Для самоуверенности, чтобы не уступить ни слова из романа, Шелестов постоял немного в той самой пивной — сидячих мест не было, не баре, — выпил кружечку, заел бледным, морщинистым моченым горохом, послушал разговоры. Был мягкий вечерний час, по Никитской глухо цокали копыта — весна случилась поздняя, в середине апреля по мостовым еще лежала снежная слякоть, — и Шелестов думал, что гостю из будущего, забреди он научным чудом в апрель двадцать седьмого, интересней всего будут не тресты, не концессии, не англо-русский комитет, даже и не Чан Кайши в Шанхае, а пивной треп за соседним столиком, Люська, которая легла на вычистку, Трункевич, который ездил к родне в Тамбов и видел трактор, Коля, который отравился килькой. «Лютая бредомуть! — говорил бесцветный узколицый комсомолец про похождения путешественника Бьернсена, только что прочитанные. — Лютая!» И Шелестов думал, что непременно впишет это во второй том. Дело у него шло, он был настроен хоть и твердо, но благостно, как всякий человек, у которого ладилось задуманное. Никогда еще не работалось ему так бодро и ясно, и поздняя весна казалась подспорьем — он сам словно переживал позднюю весну, и никакая Муразова не могла ему помешать.
Муразова одна ждала его в кабинете, где днем было не продохнуть от папиросного дыма и где три литработницы «ЗиФа» соревновались в бесплодном, ядовитом пересмеивании авторских ляпсусов.
— Я, собственно, — сказала она, как всегда, без предисловий, — хотела проработать с вами одну главу, часть вторая, где ваш этот Стельнецкий в Петербурге знакомится с Софьей, вот этой, Балановой.
У Муразовой была неприятная манера вставлять «этот ваш», «вот эта» — словно в действительности ничего такого быть не могло, а только в шелестовских «Порогах».

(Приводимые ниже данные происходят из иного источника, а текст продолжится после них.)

-- ==== Sys2Proof/Machine/Ports.lean ====
section
/-! DEFINITION. Bus states (R185 to R190), port events (R191 to R193) and port operations (R195 to R204). -/
namespace Sys2Proof.Machine

/-! ### USB 2.0 bus (R186, R188) -/

def pullup (p : Nat) (low : Bool) (d : Dev) : Dev :=
  pgWake p (d.modBus p (fun b => if b.usb2 == .disconnected then { b with debounce := true, lowSpeed := low } else b))
def execPullupSeen (p : PortId) (lowSpeed : Bool) (s : State) : Outc := run (pullup p lowSpeed) s

def debounced (p : Nat) (d : Dev) : Dev :=
  let b := (d.port p).bus
  if b.usb2 == .disconnected && b.debounce then
    portEvent p { bits := 1 } (d.modBus p (fun b => { b with
      usb2 := .connected, debounce := false, usb2Speed := if b.lowSpeed then 2 else 1 }))
  else d
def execConnectDebounceEnd (p : PortId) (s : State) : Outc := run (debounced p) s

/-- The pull-up is lost (R186, R189). -/
def disconnect2 (p : Nat) (d : Dev) : Dev :=
  let b := (d.port p).bus
  if b.usb2 == .disconnected then d.modBus p (fun b => { b with debounce := false })
  else if !(usb2Conn b.usb2) then d else
  let bits := 1 + leaveBits2 b.usb2
  let d := d.modBus p (fun b => { b with
    usb2 := .disconnected, usb2Speed := 0, recUsb2 := false, ownReset := false, l1Exit := false, debounce := false
    wakeFirst := false, wakeLate := false })
  let d := detachHandles p (some false) cDetached d
  cutPortOp p true false (portEvent p { bits := bits, cause := 7, detach := true } d)
def execUsb2Disconnect (p : PortId) (s : State) : Outc := run (disconnect2 p) s

/-- The reset drive ends at the detected speed, the bus is Enabled (ENABLE_CHANGE, R191), and the recovery begins (R186, R188). -/
def resetDriven (p : Nat) (chirped : Bool) (d : Dev) : Dev :=
  if (d.port p).bus.usb2 != .resetting then d else
  portEvent p { bits := 2 } (d.modBus p (fun b => { b with
    usb2 := .enabled, recUsb2 := true, usb2Speed := if b.lowSpeed then 2 else if chirped then 3 else 1 }))
def execResetDriveEnd (p : PortId) (chirped : Bool) (s : State) : Outc := run (resetDriven p chirped) s

/-- The recovery of a resume ends on the USB 2.0 bus: Enabled, the event of the change, then the operation (R186, R192, R200, R201). -/
def resumed2 (p : Nat) (d : Dev) : Dev :=
  let b := (d.port p).bus
  let d := portEvent p { bits := 4 + (if b.wakeFirst then 8 else 0) } (d.modBus p (fun b => { b with
    usb2 := .enabled, recUsb2 := false, wakeFirst := false }))
  if b.op.any (fun o => o.opcode = 0x12 && o.waitUsb2) then opBusDone p false 8 d else d

/-- A recovery ends (R188): on the SuperSpeed bus also the Recovery of R187, after which an LGO_U3 that waits goes out. -/
def recovered (p : Nat) (ss : Bool) (d : Dev) : Dev :=
  let b := (d.port p).bus
  let reset := b.op.any (fun o => o.opcode = 0x10)
  if ss then
    if b.ss == .recovery then
      let d := d.modBus p (fun b => { b with ss := .u0, u3Fails := 0, rebus := false, ssWake := false })
      if b.rebus then
        -- the exit came from U3
        let d := portEvent p { bits := 4 + (if b.ssWake then 8 else 0) } d
        if b.op.any (fun o => o.opcode = 0x12 && o.waitSs) then opBusDone p true 16 d else d
      else settlePort p d
    else if b.recSs then
      let d := d.modBus p (fun b => { b with recSs := false })
      if reset && b.op.any (fun o => o.waitSs) then opBusDone p true 0 d else d
    else d
  else if !b.recUsb2 then d
  else if b.usb2 == .resuming then resumed2 p d
  else
    let d := d.modBus p (fun b => { b with recUsb2 := false, ownReset := false })
    if reset && b.op.any (fun o => o.waitUsb2) && !b.ownReset then opBusDone p false 0 d else d
def execRecoveryEnd (p : PortId) (b : Bus) (s : State) : Outc := run (recovered p.val (b == .ss)) s

/-- The K drive ends: Enabled after L1; after a resume the bus stays Resuming for its recovery (R186, R199, R200). -/
def driven (p : Nat) (d : Dev) : Dev :=
  let b := (d.port p).bus
  if !((b.usb2 == .resuming && !b.recUsb2) || (b.usb2 == .l1 && b.l1Exit)) then d else
  let d := emit (.signal (toPort p) .usb2 .eop) d
  if b.usb2 == .l1 then
    let d := portEvent p { bits := 16 + (if b.wakeFirst then 8 else 0) } (d.modBus p (fun b => { b with
      usb2 := .enabled, l1Exit := false, wakeFirst := false }))
    match b.op with
    | some o => if o.opcode = 0x12 && o.waitUsb2 then opBusDone p false 8 d else d
    | none => d
  else d.modBus p (fun b => { b with recUsb2 := true })
def execResumeDriveEnd (p : PortId) (s : State) : Outc := run (driven p) s

/-- Suspended, 3 ms after the last SOF (R188, R198). -/
def suspended (p : Nat) (d : Dev) : Dev :=
  let b := (d.port p).bus
  match b.op with
  | some o =>
    if o.opcode = 0x11 && o.waitUsb2 && !b.lpm && b.usb2 == .enabled then
      opBusDone p false 0 (portEvent p { bits := 4 } (d.modBus p (fun b => { b with usb2 := .suspended })))
    else d
  | none => d
def execSuspendReached (p : PortId) (s : State) : Outc := run (suspended p) s

/-- K from the partner (R199, R201). within1ms: a PORT_RESUME that begins during this wake begins within 1 ms of the K; while
the port already drives: the K came within 1 ms after the drive began. -/
def partnerK (p : Nat) (within : Bool) (d : Dev) : Dev :=
  let b := (d.port p).bus
  if b.usb2 == .l1 then wakeBus p false true d
  else if b.usb2 == .suspended then
    pgWake p (emit (.signal (toPort p) .usb2 .kDrive)
      (d.modBus p (fun b => { b with usb2 := .resuming, wakeFirst := true, kWithin1ms := within })))
  else if b.usb2 == .resuming && !b.wakeFirst && !b.recUsb2 && within then
    d.modBus p (fun b => { b with op := b.op.map (fun o => if o.opcode = 0x12 then { o with flags := o.flags ||| 1 } else o) })
  else d
def execPartnerKDetected (p : PortId) (within1ms : Bool) (s : State) : Outc := run (partnerK p within1ms) s

/-- The answer to the LPM token (R199). -/
def lpmDone (p : Nat) (a : LpmAns) (d : Dev) : Dev :=
  let b := (d.port p).bus
  if !b.lpm || b.lpmDue.isSome then d else
  match a with
  | .ack => finishPortOp p cOk 1 (portEvent p { bits := 16 } (d.modBus p (fun b => { b with usb2 := .l1 })))
  | .nyet => finishPortOp p cNotPermitted 2 d
  | .stall => finishPortOp p 0x07 3 d
  | .none => finishPortOp p cNotPermitted 4 d
def execLpmAnswer (p : PortId) (a : LpmAns) (s : State) : Outc := run (lpmDone p a) s

/-- The partner still transmits as the guard begins: Babble, and the USB 2.0 bus is Disabled (R170). -/
def portBabbled (p h e : Nat) (d : Dev) : Dev :=
  let n := d.owner p
  if (d.port p).bus.usb2 != .enabled then d else
  let d := d.modCnt p (fun c => { c with babble := c.babble + 1 })
  let hit := n < d.S && (d.handle n h).port = p && (d.ep n h e).service
  let d := if !hit then d
    else if (d.ep n h e).mode == .iso then perEnd n h e 0x04 0 d
    else turnOver n h e (endHalting n h e 0x04 none d)
  settlePort p (portEvent p { bits := 2, cause := 5 } (answered p h e (d.modBus p (fun b => { b with usb2 := .disabled }))))
def execPortBabble (p : PortId) (h ep : Nat) (s : State) : Outc := run (portBabbled p h ep) s

/-! ### SuperSpeed bus (R187, R190, R202) -/

def terminations (p : Nat) (d : Dev) : Dev :=
  pgWake p (d.modBus p (fun b => if b.ss == .rxDetect then { b with ss := .polling, probes := 0 } else b))
def execSsTerminationsDetected (p : PortId) (s : State) : Outc := run (terminations p) s

/-- One probe without terminations; the eighth disables the bus (R187). -/
def probe (p : Nat) (d : Dev) : Dev :=
  let b := (d.port p).bus
  if b.ss != .rxDetect then d
  else if 7 ≤ b.probes then portEvent p { bits := 32 } (d.modBus p (fun b => { b with ss := .disabled, probes := 0 }))
  else emit (.signal (toPort p) .ss .probe) (d.modBus p (fun b => { b with probes := b.probes + 1 }))
def execRxDetectProbe (p : PortId) (s : State) : Outc := run (probe p) s

def trained (p : Nat) (gen2 : Bool) (d : Dev) : Dev :=
  if (d.port p).bus.ss != .polling then d else
  portEvent p { bits := 1 } (d.modBus p (fun b => { b with ss := .u0, ssSpeed := if gen2 then 5 else 4, trainFails := 0 }))
def execSsTrainingComplete (p : PortId) (gen2 : Bool) (s : State) : Outc := run (trained p gen2) s

/-- Training did not complete: Rx-detect, after the third failure Disabled (R187). -/
def pollTimeout (p : Nat) (d : Dev) : Dev :=
  let b := (d.port p).bus
  if b.ss != .polling then d
  else if 2 ≤ b.trainFails then portEvent p { bits := 32 } (d.modBus p (fun b => { b with ss := .disabled, trainFails := 0 }))
  else d.modBus p (fun b => { b with ss := .rxDetect, trainFails := b.trainFails + 1, probes := 0 })
def execPollingTimeout (p : PortId) (s : State) : Outc := run (pollTimeout p) s

/-- U1_TIMEOUT or U2_TIMEOUT in use (R190). -/
def Dev.uTimeout (d : Dev) (p : Nat) (u2 : Bool) : Nat := d.cfg (0x3000 + p) (if u2 then 0x11 else 0x10)

def inactive (p : Nat) (u2 : Bool) (d : Dev) : Dev :=
  if (d.port p).bus.ss == .u0 && d.uTimeout p u2 != 0 then
    emit (.signal (toPort p) .ss (if u2 then .lgoU2 else .lgoU1)) (d.modBus p (fun b => { b with ss := if u2 then .u2 else .u1 }))
  else d
def execU1U2InactivityTimeout (p : PortId) (u2 : Bool) (s : State) : Outc := run (inactive p u2) s

def partnerLgoU (p : Nat) (u2 : Bool) (d : Dev) : Dev :=
  if (d.port p).bus.ss != .u0 then d
  else if d.uTimeout p u2 != 0 then
    emit (.signal (toPort p) .ss .lau) (d.modBus p (fun b => { b with ss := if u2 then .u2 else .u1 }))
  else emit (.signal (toPort p) .ss .lxu) d
def execPartnerLgo (p : PortId) (u2 : Bool) (s : State) : Outc := run (partnerLgoU p u2) s

def execPartnerU1U2Exit (p : PortId) (s : State) : Outc :=
  run (Dev.modBus p (fun b => if b.ss == .u1 || b.ss == .u2 then { b with ss := .recovery } else b)) s

/-- The partner answers LGO_U3 (R198). -/
def lau (p : Nat) (d : Dev) : Dev :=
  let b := (d.port p).bus
  if !b.lgoU3 then d else
  opBusDone p true 0 (portEvent p { bits := 4 } (d.modBus p (fun b => { b with ss := .u3, lgoU3 := false })))
def execLauReceived (p : PortId) (s : State) : Outc := run (lau p) s

/-- No LAU within 10 ms: the bus stays in U0 and RESULT0 [0] is set (R198). -/
def u3Timeout (p : Nat) (d : Dev) : Dev :=
  if (d.port p).bus.lgoU3 then opBusDone p true 1 (d.modBus p (fun b => { b with lgoU3 := false })) else d
def execU3EntryTimeout (p : PortId) (s : State) : Outc := run (u3Timeout p) s

/-- U3 exit LFPS from either side (R202): Recovery; INITIATOR where the partner's came before the port's. -/
def u3Exit (p : Nat) (partner : Bool) (d : Dev) : Dev :=
  let b := (d.port p).bus
  if b.ss != .u3 then d else
  let own := match b.op with
    | some o => o.opcode = 0x12 && o.waitSs
    | none => false
  (doIf partner (pgWake p) d).modBus p (fun b => { b with
    ss := .recovery, rebus := true, ssWake := partner
    op := b.op.map (fun o => if own && partner then { o with flags := o.flags ||| 2 } else o) })
def execU3ExitLfps (p : PortId) (partner : Bool) (s : State) : Outc := run (u3Exit p partner) s

/-- The SuperSpeed bus enters Inactive: its handles are lost (R187, R189). -/
def ssInactive (p : Nat) (d : Dev) : Dev :=
  -- a PORT_RESET or PORT_SUSPEND that acts on the bus ends here; a PORT_RESUME reports SS_FAILED (R195, R196, R200)
  let cut := (d.port p).bus.op.any (fun o => o.opcode != 0x12)
  let left := (d.port p).bus.leaveSs
  let d := d.modBus p (fun b => { b with
    ss := .inactive, ssSpeed := 0, recSs := false, rebus := false, ssWake := false, u3Fails := 0, lgoU3 := false })
  let d := portEvent p { bits := 33 ||| left, cause := 6, detach := true } (detachHandles p (some true) cDetached d)
  if cut then cutPortOp p false true d else d

/-- Recovery fails, or one attempt of the port's U3 exit, the second of which ends it (R187): Inactive. A PORT_RESUME that acts on the
bus has SS_FAILED (R200; DESIGN CHOICE, log entry 68: also where the Recovery after the exit fails). -/
def ssRecFailed (p : Nat) (d : Dev) : Dev :=
  let b := (d.port p).bus
  let own := match b.op with
    | some o => o.opcode = 0x12 && o.waitSs
    | none => false
  if b.ss == .u3 && own && b.u3Fails = 0 then emit (.signal (toPort p) .ss .exitLfps) (d.modBus p (fun b => { b with u3Fails := 1 }))
  else if b.ss == .recovery || b.recSs || (b.ss == .u3 && own) then
    let d := ssInactive p d
    if own then opBusDone p true 32 d else d
  else d
def execSsRecoveryFailed (p : PortId) (s : State) : Outc := run (ssRecFailed p) s

/-- Terminations lost while Type-C stays attached (R187, R189). -/
def terminationsLost (p : Nat) (d : Dev) : Dev :=
  let b := (d.port p).bus
  if b.ss == .detached || b.ss == .rxDetect then d else
  let conn := ssConn b.ss
  let bits := (if conn then 1 else 0) + (if b.startReset then 32 else b.leaveSs)
  let d := d.modBus p (fun b => { b with
    ss := .rxDetect, ssSpeed := 0, probes := 0, recSs := false, startReset := false, rebus := false, ssWake := false, lgoU3 := false })
  let d := if conn then detachHandles p (some true) cDetached d else d
  let d := if bits = 0 then d else portEvent p { bits := bits, cause := if conn then 7 else 0, detach := conn } d
  cutPortOp p false true d
def execSsTerminationsLost (p : PortId) (s : State) : Outc := run (terminationsLost p) s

— Баланова — лицо историческое, — предупредил Шелестов, чтобы снять вопросы заранее.
— Это неважно, — отмахнулась Муразова. — Я о другом. Вот эта сцена в «Харчевне трубадуров», где Баланова у вас танцует на столе. Я не знаю, зачем это. Я бы сняла.
— Это не ко мне, — начал было Шелестов, но быстро прикусил язык.
— В каком смысле? — насторожилась Муразова.
— В таком, — ответил он уже зло, — что это так было, то есть бывало, и нечего теперь приукрашивать…
— Вы откуда это знаете? Вы бывали в «Приюте»?
— Я в «Приюте» бывать не мог, — ответил Шелестов, все более раздражаясь, — мне было тогда, сами понимаете, пятнадцать, и я, сами понимаете, пахал. Но вы не станете же отрицать, что тогдашняя вся эта богема вела, так сказать, образ жизни…
— Богема, может быть, и вела, — сказала Муразова неожиданно мягко. — Но в «Приюте» никогда не собиралась богема. Это же не «Клюква», в конце концов. Там бывали Евреинов, Сухоногов, Барский. Там никто не танцевал на столе.
— Слушайте, какая разница, — сказал Шелестов, — у нас, у меня то есть, не учебник истории, я могу, если вы так настаиваете, кабак переназвать. Пусть будет «Танцующие на столе».
— Ну отчего же. — Она заглянула в рукопись. — С этим все как раз правильно — Малая Морская, подвал, дерево это райское… с конфетами… Прямо вы как будто бывали. И тем оскорбительней, понимаете… Зачем же переименовывать? Это деталь, сообщает достоверность. Но просто не надо смешивать, верно?
— Да это не так все важно, — с досадой сказал Шелестов, — там, понимаете, это один эпизод. И сам Стельнецкий, собственно… только чтобы видеть разложение…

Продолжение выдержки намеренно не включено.